Poetry SAVED my Life
Writing poetry is the same as wielding a magic wand.
I was never good with words when I was in elementary, let alone during my first year in high school. I spoke English a lot but it was so broken that anyone could barely understand me. All I had going for me was that I was good at Mathematics, and that was about it. I had a passion for writing since I was a campus journalist since 6th grade but among my colleagues, I barely had any specialty. I was ping-ponging around different categories with seemingly no chances for success. I kept asking myself, what was left for me?
A core memory from 7th grade was when I reported in front of the class with one of my close friends.
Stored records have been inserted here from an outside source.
/-- Free credits of a channel, for the choice of R298. -/
def State.freeCredits (s : State) (n : PortId) (v : VcId) : Nat :=
  (s.image.fabric.reserve[v] - vcInflight s.ports[n].vcs[v]) + (if v.val < 3 then 0 else s.pool n - s.poolUse n v 0)

/-! ### The choice of a channel (R298 to R300) -/

/-- Is a port used for routing: ADMITTED, and its neighbour's heartbeat has said so (R300, R407)? -/
def State.usable (s : State) (n : PortId) : Bool := s.ports[n].state == .admitted && s.ports[n].nbrAdmitted

/-- The table entry toward a chip in the packet's routing epoch (R299). -/
def State.routeEntry (s : State) (k : Packet) : Nat :=
  (Sparse.getD (s.fabric.tables[if k.repoch then (1 : Fin 2) else 0]) k.dst.toNat 0#8).toNat % 64

/-- The escape port: the first productive port in dimension order, + where both are minimal; under a mask its first
port (R298, R299). -/
def State.escapePort (s : State) (k : Packet) : Option PortId :=
  let e := s.routeEntry k
  if e = 0 then (allFin 6).find? fun n => s.productive k.dst n else (allFin 6).find? fun n => e.testBit n.val

/-- Did a packet leave its source in the direction of a port? The way back from a detour is another journey (R300). -/
def State.alongFrom (s : State) (k : Packet) (n : PortId) : Bool :=
  let D := s.image.fabric.dims[portDim n]
  let d := (coord k.dst (portDim n) + D - coord k.src (portDim n)) % max D 1
  d != 0 && (if portPlus n then decide (2 * d ≤ D) else decide (D ≤ 2 * d))

/-- E1 from the hop that crosses the dateline of the direction, E0 before it (R298). -/
def State.escapeVc (s : State) (k : Packet) (n : PortId) : VcId :=
  let d := portDim n
  let D := s.image.fabric.dims[d]
  let c := coord s.chip d
  let o := coord k.src d
  let crossed := (if portPlus n then c + 1 == D else c == 0) ||
    (s.alongFrom k n && (if portPlus n then decide (c < o) else decide (o < c)))
  vcOf (3 * k.tc.toNat + (if crossed then 2 else 1))

/-- The adaptive channel of a class. -/
def adaptiveVc (k : Packet) : VcId := vcOf (3 * k.tc.toNat)

/-- The port of the most free credits, the lower port in a tie. -/
def State.bestPort (s : State) (v : VcId) : List PortId → Option PortId
  | [] => none
  | n :: r =>
    match s.bestPort v r with
    | none => some n
    | some m => if s.freeCredits n v < s.freeCredits m v then some m else some n

/-- The detour port of R300. -/
def State.detourPort (s : State) (k : Packet) : Option PortId :=
  ([2, 3, 4, 5, 0, 1] : List PortId).find? fun n => s.usable n && s.offsetTo k.dst (portDim n) == 0

/-- Where a packet goes at this hop. -/
inductive Hop where
  | to (n : PortId) (v : VcId) (detour : Bool)
  | drop
  deriving DecidableEq, Repr

def State.hop (s : State) (k : Packet) : Hop :=
  let e := s.routeEntry k
  let v := adaptiveVc k
  let ports := (allFin 6).filter fun n => s.productive k.dst n && s.usable n && (e == 0 || e.testBit n.val)
  match ports with
  | [] =>
    if k.detoured then .drop
    else match s.detourPort k with
      | some n => .to n (vcOf (3 * k.tc.toNat + 2)) true
      | none => .drop
  | m :: _ =>
    match s.bestPort v (ports.filter fun n => s.credit n v 1) with
    | some n => .to n v false
    | none =>
      match (s.escapePort k).filter s.usable with
      | some n => .to n (s.escapeVc k n) false
      | none => .to m v false

/-! ### Onto the link (R293, R295, R301) -/

/-- What a port in TRAINING or PROBATION carries: heartbeats, SOUNDING packets (R310) and FENCE packets (R402). -/
def facingKind (kind : Byte) : Bool := kind == 0x08 || kind == 0x0D || kind == 0x0B

/-- May a packet leave by a port now, credits apart? A parked link carries TC0 and TC3 alone (R301); an EPOCH_MARK waits
until the neighbour has reported ADMITTED (R407). -/
def State.maySend (s : State) (n : PortId) (k : Packet) : Bool :=
  let x := s.ports[n]
  match x.state with
  | .down => false
  | .admitted => !((x.parked || x.nbrParked) && (k.tc == 1 || k.tc == 2)) && (x.nbrAdmitted || k.kind != 0x0C)
  | _ => facingKind k.kind

/-- A packet of TC1 or TC2 has passed a port (R46). -/
def State.noteTc12 (s : State) (k : Packet) : State := if k.tc = 1 ∨ k.tc = 2 then { s with tc12At := s.timeNs } else s

/-- The index of a class other than TC0 in an arbiter. -/
def arbClass (k : Packet) : Fin 3 := finMod 3 (by decide) (k.tc.toNat - 1)

/-- The index of a packet's class and partition in an arbiter. -/
def arbPart (k : Packet) : Fin 48 := finMod 48 (by decide) ((arbClass k).val * 16 + k.srcPart.val)

/-- Flits of a packet served by an arbiter. -/
def Arb.serve (a : Arb) (e : HeldPkt) (f : Nat) : Arb :=
  if e.pkt.tc = 0 then a
  else
    { served := updAt a.served (arbClass e.pkt) (· + f)
      fromHere := updAt a.fromHere (arbClass e.pkt) fun _ => e.via.isNone
      parts := if e.via.isNone then updAt a.parts (arbPart e.pkt) (· + f) else a.parts }

/-- `f` flits of a packet sent: the packet stands on the wire from its head on. -/
def State.sendFlits (s : State) (n : PortId) (e : HeldPkt) (f : Nat) : State :=
  (s.noteTc12 e.pkt).updPort n fun x => { x with
    wire := if e.left = pktFlits e.pkt then x.wire ++ [(e.vc, e.pkt)] else x.wire
    arb := x.arb.serve e f
    vcs := updAt x.vcs e.vc fun c => { c with sent := c.sent + BitVec.ofNat 12 f } }

/-- The first packet held on each channel. -/
def headsOf : List HeldPkt → List VcId → List HeldPkt
  | [], _ => []
  | e :: r, seen => if seen.contains e.vc then headsOf r seen else e :: headsOf r (e.vc :: seen)

/-- The one that has had the least of what it may have: service against weight, the first in a tie. -/
def leastServed {α : Type} (served weight : α → Nat) : List α → Option α
  | [] => none
  | a :: r =>
    match leastServed served weight r with
    | none => some a
    | some b => if served b * weight a < served a * weight b then some b else some a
The subject was Science but I forgot the specific topic we were reporting. The reason this was a core memory is because both me and my friend failed miserably while reporting. We weren’t able to introduce the topic properly, we stuttered a lot, we froze at certain points, and the embarrassment was so massive that it made us both shiver. And then, like a fisherman karate chopping a squid for the second time to make sure it’s dead, our teacher told us to sit down as she took over the discussion. I had my head bowed down the entire time.
Where does poetry come into all of this? Well, it’s a long story tied to a specific person but to generalize, I was beaten down by life over and over and all the wounds stayed inside. It was like an investment but for pain and suffering without any way of selling those stocks. Not until poetry came into my life. Introduced by one of my former best friends, poetry was the light bulb to a dim-lit room; poetry was the perfect outlet for a very specific type of power cord; poetry was the value of a missing variable in a math equation. Poetry became a weapon that I wielded to battle the strongest demons inside the labyrinth of my mind.
Don’t be afraid, as long as you’re not wrong
When you’re a mess, stay calm, you can be redrawn
When confused, listen to your favorite song
Don’t be afraid tonight, your worries’ll be gone
It’ll be alright, every night gives way to dawn
(an excerpt from a poem I wrote entitled “Every night gives way to dawn”
What poetry specifically gave to me was a way to handle the pent-up emotions I had inside me from all the years of my existence. It was like being granted the “PokeFlute” to wake up Snorlax and continue with my journey on Pokemon FireRed. Through poetry, I managed to carve words that would have their personal shape, representing all the things swirling inside me. I was sad. Poetry. I was happy. Poetry. I was in love? Poetry. Did I hate somebody? Poetry. I’m telling you, I felt like I was casting spells the way I was writing my poems.
I owe it to poetry that my mind is as stable as it is now. But this is not to say that I’m in perfect condition, that I’m 100% alright with my life right now. Obstacles will keep coming that not even poetry will be able to solve. However, that doesn’t take away from the importance of poetry in my life. Without it, I never would’ve mustered the courage to pursue other things in life. Here’s a sample poem that I wrote all about being more appreciative of what you have:
Special
Striving to be special
Striving to be someone
Rejecting to be normal
Inquiring from where others have been
Blindly reaching for something
Forgetting to look from within
It’s tough to be overtaken
Though it’s not a race
Different times for others to awaken
Gifted traits aren’t special
Character is what defines
In a world driven by desires
Your life’s in your hands
Choose who you are
But don’t forget your name
Notice your circle’s presence
The answer that you seek
Is within their circumference
I wrote this at a time when I felt like I was being more and more distant from my friends. Then, I came across a video that talked about being satisfied with what you have is more important than obsessing over what you want to eventually have. I decided to turn it into a poem despite mixed feelings towards the sentiment. And that is another beauty of poetry. I can write even the opposite of whatever my current emotion is. I am able to comfort myself through poetry by opening myself to another point of view.
In conclusion, anyone who loves poetry as much as I do, continue your passion, people! Nothing hurts me more than seeing people lose their burning desire to express their personal butterflies. Don’t let this be the end of the road for you, poets, imagine, experience, feel, and create. Wave your magic wands and enchant that blank piece of paper with your sparkling words.